Task to carry out: In which lines of the data does the string "summaryMeter" appear? Copy every one.

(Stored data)
-- ==== Sys2Proof/Machine/Status.lean ====
section
/-! DEFINITION. The Status Responder: the items of a status query, their valid indexes and contents, and the STATUS that
answers a QUERY (R60, R183 to R185, 12.2). -/

namespace Sys2Proof.Machine

open Sys2Proof

/-- An optional one-byte field, 0xFF when absent (12.2). -/
def byteOrFF : Option Nat → Byte
  | some n => byteOf n
  | none => 0xFF#8

/-- A Boolean field: 1 while set, 0 while clear (12.2, R186). -/
def boolByte (b : Bool) : Byte := if b then 1 else 0

/-- The content of SUMMARY 0: 19 bytes (12.2). -/
def summaryMain (s : State) : List Byte :=
  [byteOf s.sul.state.code, supplyFlags s, byteOf (haltCode s.sul.halt), byteOf s.lif.cond.code] ++
    bytes16 (halfOf s.alw.grant) ++ bytes16 (halfOf (s.alw.allowance / 10)) ++ bytes16 (halfOf s.pln.wanted) ++
    bytes16 (halfOf s.pln.urgent) ++
    [byteOf s.ofe.book.length, byteOf (s.ofe.book.countP (fun e => e.state.live)), byteOf s.seq.queue.length,
      byteOf (swapStepCode (s.seq.active.map (fun w => w.step))), boolByte s.lif.clashFlag] ++
    bytes16 (halfOf s.sul.clampCount)

/-- The content of SUMMARY 1: 11 bytes (12.2). -/
def summaryMeter (s : State) : List Byte :=
  bytes16 (halfOf (s.alw.meter.load / 10)) ++ bytes16 (halfOf (s.alw.meter.total / 10)) ++
    [boolByte s.alw.meter.fresh] ++ bytes16 (halfOf (ageOf s.rhs.seconds s.alw.meter.takenAt)) ++
    bytes32 s.rhs.seconds

/-- The content of a clamp record: 6 bytes; a value used that is absent carries 0xFF in each byte, a value read that is
absent 0 (12.2; log 22). -/
def clampContent (c : Clamp) : List Byte :=
  [byteOf c.offset, byteOf c.cause.code] ++ bytes16 (halfOf (c.read.getD 0)) ++
    bytes16 (halfOf (c.used.getD 0xFFFF))

/-- The pack fields of a SLOT reply, 0 without a pack record (R184). -/
def packContent : Option Pack → List Byte
  | some p =>
    bytes32 p.id ++ bytes16 (halfOf p.soc) ++ [byteOf p.soh, BitVec.ofInt 8 p.temp] ++ bytes16 p.cycles
  | none => bytes32 0 ++ bytes16 0 ++ [0, 0] ++ bytes16 0

/-- The content of a SLOT reply: 22 bytes (12.2, R184). -/
def slotContent (now : Word) (sl : Slot) : List Byte :=
  [byteOf sl.cond.code, byteOf (faultReasonCode sl.reason), slotFlags sl, byteOf sl.role.code, byteOf sl.tier.code] ++
    (match sl.rid with
     | some r => if sl.role = .free then bytes16 0 else ridBytes r
     | none => bytes16 0) ++
    [byteOf (sl.setpoint / 50)] ++ bytes16 (halfOf sl.ready) ++ packContent sl.pack ++
    bytes16 (halfOf (if sl.pack.isSome then ageOf now sl.goodAt else 0))

/-- The deadline field of a BOOK reply: the hold deadline of a HELD or SERVING entry, the linger start of a terminal
one, else 0 (R184). -/
def Entry.deadlineField (e : Entry) : Word :=
  if e.state.live then (if e.state = .held ∨ e.state = .serving then e.deadline.getD 0 else 0) else e.linger.getD 0

/-- The content of a BOOK reply: 22 bytes (12.2). -/
def entryContent (e : Entry) : List Byte :=
  ridBytes e.rid ++
    [byteOf e.state.code, kindAndRiderByte e.kind e.rider, byteOf (e.packClass.val * 16 + e.returnClass.val),
      byteOf e.eta, e.attempt, byteOf (satOutCode e.satOut), byteOrFF e.heldSlot] ++
    bytes32 e.deadlineField ++
    [byteOf (servePosCode e.servePos), byteOrFF (e.winner.map (fun w => w.station.toNat)),
      byteOrFF (e.winner.bind (fun w => w.score)), byteOrFF (e.offer.map (fun o => o.slot)),
      byteOrFF (e.offer.map (fun o => o.score))] ++
    bytes32 (e.returnedId.getD 0)

/-- The content of a COUNTERS reply: the eight counters of page `p`, 16 bytes (R185). -/
def pageContent (p : Nat) (s : State) : List Byte :=
  (List.range 8).flatMap (fun i => bytes16 (s.counters.getD (p * 8 + i) 0))

/-- The content of a PEER reply: 12 bytes (12.2). -/
def peerContent (now : Word) (p : Peer) : List Byte :=
  [byteOf p.state.code] ++ bytes16 (halfOf p.wanted) ++ bytes16 (halfOf p.urgent) ++
    bytes16 (halfOf (ageOf now p.lastHeard)) ++ [p.ready0, p.ready1, p.ready2, p.ready3, p.empty]

/-- The content of a SUMMARY reply, for a valid index (R184). -/
def summaryContent (index : Nat) (s : State) : Option (List Byte) :=
  if index = 0 then some (summaryMain s)
  else if index = 1 then some (summaryMeter s)
  else if index ≤ 17 then (s.sul.clamps[index - 2]?).map clampContent
  else none

/-- The content of the reply to an item and index; none where the item is unknown or the index is not valid in the state
held (R60, R184). -/
def replyContent (item index : Byte) (s : State) : Option (List Byte) :=
  match item.toNat with
  | 0 => summaryContent index.toNat s
  | 1 => (s.slot? index.toNat).map (slotContent s.rhs.seconds)
  | 2 => (s.ofe.book[index.toNat]?).map entryContent
  | 3 => if index.toNat < 4 then some (pageContent index.toNat s) else none
  | 4 =>
    if index.toNat = s.sul.station.toNat then none
    else ((s.alw.peers[index.toNat]?).join).map (peerContent s.rhs.seconds)
  | _ => none

/-- The data of the STATUS that answers a QUERY: item, index and content, or "none" with the index (R60). -/
def statusData (item index : Byte) (s : State) : List Byte :=
  match replyContent item index s with
  | some content => [item, index] ++ content
  | none => [0xFF#8, index]

/-- The STATUS that answers a QUERY from a station (R49, R60). -/
def statusFrame (source : BitVec 4) (item index : Byte) (s : State) : TxFrame :=
  ⟨Kind.status.contest, .status, byteOf source.toNat, statusData item index s⟩

/-- STR takes a QUERY: the STATUS is built from the state of the event and handed to the queue (R183). -/
def answerQuery (source : BitVec 4) (item index : Byte) (s : State) : State :=
  enqueue (statusFrame source item index s) s

end Sys2Proof.Machine
end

Your response:
def summaryMeter (s : State) : List Byte :=
  else if index = 1 then some (summaryMeter s)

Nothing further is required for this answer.